Source records
────────────────────────────────────────

-- ==== Sys2Proof/Laws/Reassembler.lean ====
section
/-! SUPPORT. Sys2Proof/Laws/Reassembler.lean: everything the throttle and the reassembler can do, said once, and the
bookkeeping of a reassembly entry (R28). -/

namespace Sys2Proof.Machine

open Sys2Proof.Safety

/-! ## THR.ACCEPT (R136) -/

theorem thrVerdict_eq (p : Pgn) (now : Nat) (s : State) : thrVerdict p now s = true ↔ Admits s p now := by
  unfold thrVerdict State.thrGet Admits
  cases s.thr.get p.toNat with
  | none => simp
  | some t => simp [intervalElapsed]

/-- THR.ACCEPT, said once. -/
theorem runThrAccept_cases (p : Pgn) (now : Nat) (s : State) :
    (Admits s p now ∧ runThrAccept p now s = (true, s.thrSet p now)) ∨
    (¬ Admits s p now ∧ runThrAccept p now s = (false, s)) := by
  unfold runThrAccept
  rw [← thrVerdict_eq]
  by_cases h : thrVerdict p now s = true
  · exact .inl ⟨h, by rw [if_pos h]⟩
  · exact .inr ⟨h, by rw [if_neg h]⟩

/-! ## The store (R148, R152, R156) -/

theorem completeEntry_iff (e : FastPacketState) : completeEntry e = true ↔ e.plen.toNat ≤ e.stored.toNat := by
  simp [completeEntry]

theorem runFpEmit_of_get {p : Pgn} {src : Byte} {s : State} {e : FastPacketState} (h : s.fptGet p = some e) :
    runFpEmit p src s = (s.fptClear p).emit p src (payloadOf e) := by
  simp only [runFpEmit, h]

/-- The store, said once: a complete entry is emitted and removed, any other is kept. -/
theorem storeEntry_cases (p : Pgn) (src : Byte) (e : FastPacketState) (s : State) :
    (e.plen.toNat ≤ e.stored.toNat ∧ storeEntry p src e s = (s.fptClear p).emit p src (payloadOf e)) ∨
    (e.stored.toNat < e.plen.toNat ∧ storeEntry p src e s = s.fptSet p e) := by
  unfold storeEntry
  by_cases h : completeEntry e = true
  · refine .inl ⟨(completeEntry_iff e).1 h, ?_⟩
    have hg : (s.fptSet p e).fptGet p = some e := Table.get_set_self _ _ _
    rw [if_pos h, runFpEmit_of_get hg]
    simp only [State.fptClear, State.fptSet, Table.erase_set]
  · refine .inr ⟨?_, by rw [if_neg h]⟩
    rw [completeEntry_iff] at h
    omega

/-! ## FP.FIRST and FP.NEXT (R148, R152) -/

/-- FP.FIRST, said once. -/
theorem runFpFirst_cases (seq : BitVec 3) (now : Nat) (s : State) :
    (s.cf.data.length < 2 ∧ runFpFirst seq now s = s.dropFrame .xFpNolen (some s.cf.pgn)) ∨
    (2 ≤ s.cf.data.length ∧ ¬ Admits s s.cf.pgn now ∧
      runFpFirst seq now s = s.dropFrame .nThrottled (some s.cf.pgn)) ∨
    (2 ≤ s.cf.data.length ∧ Admits s s.cf.pgn now ∧
      runFpFirst seq now s =
        storeEntry s.cf.pgn s.cf.source (firstEntry seq s.cf.data) (s.thrSet s.cf.pgn now)) := by
  unfold runFpFirst
  by_cases h : s.cf.data.length < 2
  · exact .inl ⟨h, by rw [if_pos h]⟩
  · rcases runThrAccept_cases s.cf.pgn now s with ⟨ha, e⟩ | ⟨ha, e⟩
    · exact .inr (.inr ⟨by omega, ha, by rw [if_neg h, e]⟩)
    · exact .inr (.inl ⟨by omega, ha, by rw [if_neg h, e]⟩)

theorem chunkPresent_iff (e : FastPacketState) (fc : BitVec 5) :
    chunkPresent e fc = true ↔ e.frames.get fc.toNat ≠ none := by
  simp [chunkPresent, Option.isSome_iff_ne_none]

/-- FP.NEXT, said once. -/
theorem runFpNext_cases (seq : BitVec 3) (fc : BitVec 5) (s : State) :
    (s.fptGet s.cf.pgn = none ∧ runFpNext seq fc s = s.dropFrame .xFpNostart (some s.cf.pgn)) ∨
    ∃ e, s.fptGet s.cf.pgn = some e ∧
      ((seq ≠ e.seq ∧ runFpNext seq fc s = s.dropFrame .xFpSeq (some s.cf.pgn)) ∨
        (seq = e.seq ∧ e.frames.get fc.toNat ≠ none ∧
          runFpNext seq fc s = s.dropFrame .xFpDup (some s.cf.pgn)) ∨
        (seq = e.seq ∧ e.frames.get fc.toNat = none ∧
          runFpNext seq fc s = storeEntry s.cf.pgn s.cf.source (addChunk e fc (nextChunk s.cf.data)) s)) := by
  unfold runFpNext
  cases hg : s.fptGet s.cf.pgn with
  | none => exact .inl ⟨rfl, rfl⟩
  | some e =>
    refine .inr ⟨e, rfl, ?_⟩
    by_cases hs : seq = e.seq
    · by_cases hp : chunkPresent e fc = true
      · exact .inr (.inl ⟨hs, (chunkPresent_iff e fc).1 hp, by simp [hs, hp]⟩)
      · refine .inr (.inr ⟨hs, ?_, by simp [hs, hp]⟩)
        rw [chunkPresent_iff] at hp
        exact not_not.1 hp
    · exact .inl ⟨hs, by simp [hs]⟩

/-! ## What the stages after DEC leave alone -/

/-- Two states that differ in FPT, THR, OUT and DIAG only, the streams by appending. -/
structure StageFrame (s t : State) : Prop where
  cfg : t.cfg = s.cfg
  rxbuf : t.rxbuf = s.rxbuf
  skip : t.skip = s.skip
  cf : t.cf = s.cf
  ret : t.ret = s.ret
  input : t.input = s.input
  streams : ∃ o d, t.out = s.out ++ o ∧ t.diag = s.diag ++ d ∧ o.length + d.length ≤ 1 ∧
    ∀ r ∈ o, r.pgn = s.cf.pgn

theorem stageFrame_dropFrame (s : State) (code : DropCode) (info : Option Pgn) :
    StageFrame s (s.dropFrame code info) :=
  ⟨rfl, rfl, rfl, rfl, rfl, rfl, [], [⟨code, info⟩], by simp, rfl, by simp, by simp⟩

theorem stageFrame_storeEntry (src : Byte) (e : FastPacketState) (s : State) :
    StageFrame s (storeEntry s.cf.pgn src e s) := by
  rcases storeEntry_cases s.cf.pgn src e s with ⟨-, h⟩ | ⟨-, h⟩ <;> rw [h]
  · exact ⟨rfl, rfl, rfl, rfl, rfl, rfl, [⟨s.cf.pgn, src, payloadOf e⟩], [], rfl, by simp, by simp, by simp⟩
  · exact ⟨rfl, rfl, rfl, rfl, rfl, rfl, [], [], by simp, by simp, by simp, by simp⟩

theorem stageFrame_runFpFirst (seq : BitVec 3) (now : Nat) (s : State) : StageFrame s (runFpFirst seq now s) := by
  rcases runFpFirst_cases seq now s with ⟨-, h⟩ | ⟨-, -, h⟩ | ⟨-, -, h⟩ <;> rw [h]
  · exact stageFrame_dropFrame s _ _
  · exact stageFrame_dropFrame s _ _
  · have f := stageFrame_storeEntry s.cf.source (firstEntry seq s.cf.data) (s.thrSet s.cf.pgn now)
    exact ⟨f.cfg, f.rxbuf, f.skip, f.cf, f.ret, f.input, f.streams⟩

theorem stageFrame_runFpNext (seq : BitVec 3) (fc : BitVec 5) (s : State) : StageFrame s (runFpNext seq fc s) := by
  rcases runFpNext_cases seq fc s with ⟨-, h⟩ | ⟨e, -, ⟨-, h⟩ | ⟨-, -, h⟩ | ⟨-, -, h⟩⟩ <;> rw [h]
  · exact stageFrame_dropFrame s _ _
  · exact stageFrame_dropFrame s _ _
  · exact stageFrame_dropFrame s _ _
  · exact stageFrame_storeEntry s.cf.source _ s

/-! ## The chunks of an entry (R28 items 1, 2 and 7) -/

/-- The bytes held in a table of chunks. -/
theorem sum_lengths_set {t : Table (List Byte)} {k : Nat} (v : List Byte) (h : t.get k = none) :
    ((t.set k v).map fun x => x.2.length).sum = (t.map fun x => x.2.length).sum + v.length := by
  induction t with
  | nil => simp [Table.set]
  | cons y t ih =>
    obtain ⟨j, w⟩ := y
    have hk : k ≠ j := fun e => by simp [Table.get, e] at h
    have ht : Table.get t k = none := by simpa [Table.get, hk] using h
    simp only [Table.set, hk, if_false]
    split
    · simp; omega
    · simp [ih ht]; omega

/-- The chunks looked up one counter after another hold as many bytes as the table. -/
theorem sum_lookup_lengths {t : Table (List Byte)} (hw : t.wf) (n : Nat) (hn : ∀ x ∈ t, x.1 < n) :
    ((List.range n).map fun k => ((t.get k).getD []).length).sum = (t.map fun x => x.2.length).sum := by
  have step : ∀ (t : Table (List Byte)), t.wf → ∀ m : Nat,
      ((List.range m).map fun k => ((t.get k).getD []).length).sum =
        ((t.filter fun x => x.1 < m).map fun x => x.2.length).sum := by
    intro t ht
    induction t with
    | nil => intro m; simp
    | cons y t ih =>
      obtain ⟨j, w⟩ := y
      obtain ⟨hlt, ht'⟩ := Table.wf_cons.1 ht
      have hj : Table.get t j = none := Table.get_eq_none_iff.2 fun x hx => Nat.ne_of_gt (hlt x hx)
      intro m
      have split : ((List.range m).map fun k => ((Table.get ((j, w) :: t) k).getD []).length).sum =
          (if j < m then w.length else 0) + ((List.range m).map fun k => ((Table.get t k).getD []).length).sum := by
        induction m with
        | zero => simp
        | succ m ihm =>
          simp only [List.range_succ, List.map_append, List.sum_append, List.map_cons, List.map_nil, List.sum_cons,
            List.sum_nil, ihm]
          by_cases e : m = j
          · subst e; simp [Table.get, hj]; omega
          · by_cases hl : j < m
            · have : j < m + 1 := by omega
              simp [Table.get, e, hl, this]; omega
            · have : ¬ j < m + 1 := by omega
              simp [Table.get, e, hl, this]
      rw [split, ih ht' m]
      by_cases hl : j < m <;> simp [hl]
  rw [step t hw n]
  have : t.filter (fun x => decide (x.1 < n)) = t := List.filter_eq_self.2 fun x hx => by simpa using hn x hx
  rw [this]

theorem combinedChunks_eq (frames : Table (List Byte)) : combinedChunks frames = inOrder frames := by
  simp [combinedChunks, inOrder, List.flatMap_def]

theorem length_combinedChunks {frames : Table (List Byte)} (hw : frames.wf) (hk : ∀ x ∈ frames, x.1 < 32) :
    (combinedChunks frames).length = (frames.map fun x => x.2.length).sum := by
  rw [combinedChunks, List.length_flatMap]
  exact sum_lookup_lengths hw 32 hk

/-- A canonical table whose keys are below `n` has at most `n` entries. -/
theorem length_le_of_keys_lt {α : Type} {t : Table α} (hw : t.wf) (n : Nat) (hn : ∀ x ∈ t, x.1 < n) : t.length ≤ n := by
  have hnd : (t.map Prod.fst).Nodup := hw.imp fun h => Nat.ne_of_lt h
  have hsub : (t.map Prod.fst) ⊆ List.range n := by
    intro k hk
    obtain ⟨x, hx, rfl⟩ := List.mem_map.1 hk
    exact List.mem_range.2 (hn x hx)
  have := (hnd.subperm hsub).length_le
  simpa using this

/-- An entry holds at most 223 bytes: 6 under key 0 and 7 under each of the 31 others (R28 item 7). -/
theorem sum_lengths_le {frames : Table (List Byte)} (hw : frames.wf) (hk : ∀ x ∈ frames, x.1 < 32)
    (hl : ∀ x ∈ frames, x.2.length ≤ if x.1 = 0 then 6 else 7) :
    (frames.map fun x => x.2.length).sum ≤ 223 := by
  rw [← sum_lookup_lengths hw 32 hk]
  have hb : ∀ k, ((frames.get k).getD []).length ≤ if k = 0 then 6 else 7 := by
    intro k
    cases h : frames.get k with
    | none => simp
    | some c => simpa using hl _ (Table.mem_of_get h)
  have : ((List.range 32).map fun k => ((frames.get k).getD []).length).sum ≤
      ((List.range 32).map fun k => if k = 0 then 6 else 7).sum :=
    List.sum_le_sum fun k _ => hb k
  exact this.trans (by decide)

/-! ## The bookkeeping of an entry is kept (R28) -/

theorem length_firstChunk (data : List Byte) : (firstChunk data).length = data.length - 2 := by
  simp [firstChunk]

theorem length_nextChunk (data : List Byte) : (nextChunk data).length = data.length - 1 := by
  simp [nextChunk]

theorem entryInv_firstEntry {seq : BitVec 3} {data : List Byte} (hd : data.length ≤ 8)
    (hn : (firstEntry seq data).stored.toNat < (firstEntry seq data).plen.toNat) : EntryInv (firstEntry seq data) := by
  have hl := length_firstChunk data
  refine ⟨Table.wf_singleton _ _, ?_, ?_, ?_, ?_, hn⟩
  · simp [firstEntry]
  · simp only [firstEntry, BitVec.toNat_ofNat, List.map_cons, List.map_nil, List.sum_cons, List.sum_nil]
    omega
  · simp [firstEntry]
  · simp only [firstEntry, List.mem_singleton]
    rintro x rfl
    simp; omega

theorem stored_addChunk {e : FastPacketState} (fc : BitVec 5) (chunk : List Byte) (he : e.stored.toNat ≤ 223)
    (hc : chunk.length ≤ 7) : (addChunk e fc chunk).stored.toNat = e.stored.toNat + chunk.length := by
  simp only [addChunk, BitVec.toNat_add, BitVec.toNat_ofNat]
  omega

theorem entryInv_stored_le {e : FastPacketState} (h : EntryInv e) : e.stored.toNat ≤ 223 := by
  rw [h.2.2.1]; exact sum_lengths_le h.1 h.2.1 h.2.2.2.2.1

/-- All of `EntryInv` but the last clause is kept by adding an absent later chunk. -/
theorem entryInv_addChunk {e : FastPacketState} {fc : BitVec 5} {chunk : List Byte} (h : EntryInv e)
    (ha : e.frames.get fc.toNat = none) (hc : chunk.length ≤ 7) :
    (addChunk e fc chunk).frames.wf ∧
    (∀ x ∈ (addChunk e fc chunk).frames, x.1 < 32) ∧
    (addChunk e fc chunk).stored.toNat = ((addChunk e fc chunk).frames.map fun x => x.2.length).sum ∧
    (∃ x ∈ (addChunk e fc chunk).frames, x.1 = 0) ∧
    (∀ x ∈ (addChunk e fc chunk).frames, x.2.length ≤ if x.1 = 0 then 6 else 7) := by
  obtain ⟨hw, hk, hs, ⟨z, hz, hz0⟩, hl, -⟩ := id h
  have hfc : fc.toNat ≠ 0 := by
    intro e0
    rw [e0] at ha
    exact Table.get_eq_none_iff.1 ha z hz hz0
  refine ⟨Table.wf_set _ _ hw, ?_, ?_, ?_, ?_⟩
  · intro x hx
    rcases Table.mem_set hx with rfl | hx
    · exact fc.isLt
    · exact hk x hx
  · rw [stored_addChunk fc chunk (entryInv_stored_le h) hc, hs]
    exact (sum_lengths_set chunk ha).symm
  · exact ⟨z, Table.mem_set_of_mem hz (by rw [hz0]; exact Ne.symm hfc), hz0⟩
  · intro x hx
    rcases Table.mem_set hx with rfl | hx
    · simpa [hfc] using hc
    · exact hl x hx

/-- The payload of an entry whose bookkeeping holds and whose `stored` has reached `plen` is `plen` bytes long. -/
theorem length_payloadOf {e : FastPacketState} (hw : e.frames.wf) (hk : ∀ x ∈ e.frames, x.1 < 32)
    (hs : e.stored.toNat = (e.frames.map fun x => x.2.length).sum) (hc : e.plen.toNat ≤ e.stored.toNat) :
    (payloadOf e).length = e.plen.toNat := by
  rw [payloadOf, List.length_take, length_combinedChunks hw hk, ← hs]
  omega

end Sys2Proof.Machine
end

────────────────────────────────────────

Problem description >> For the word "filter", how many lines in the records above contain it? Answer with the number and nothing else.

Task output >> 2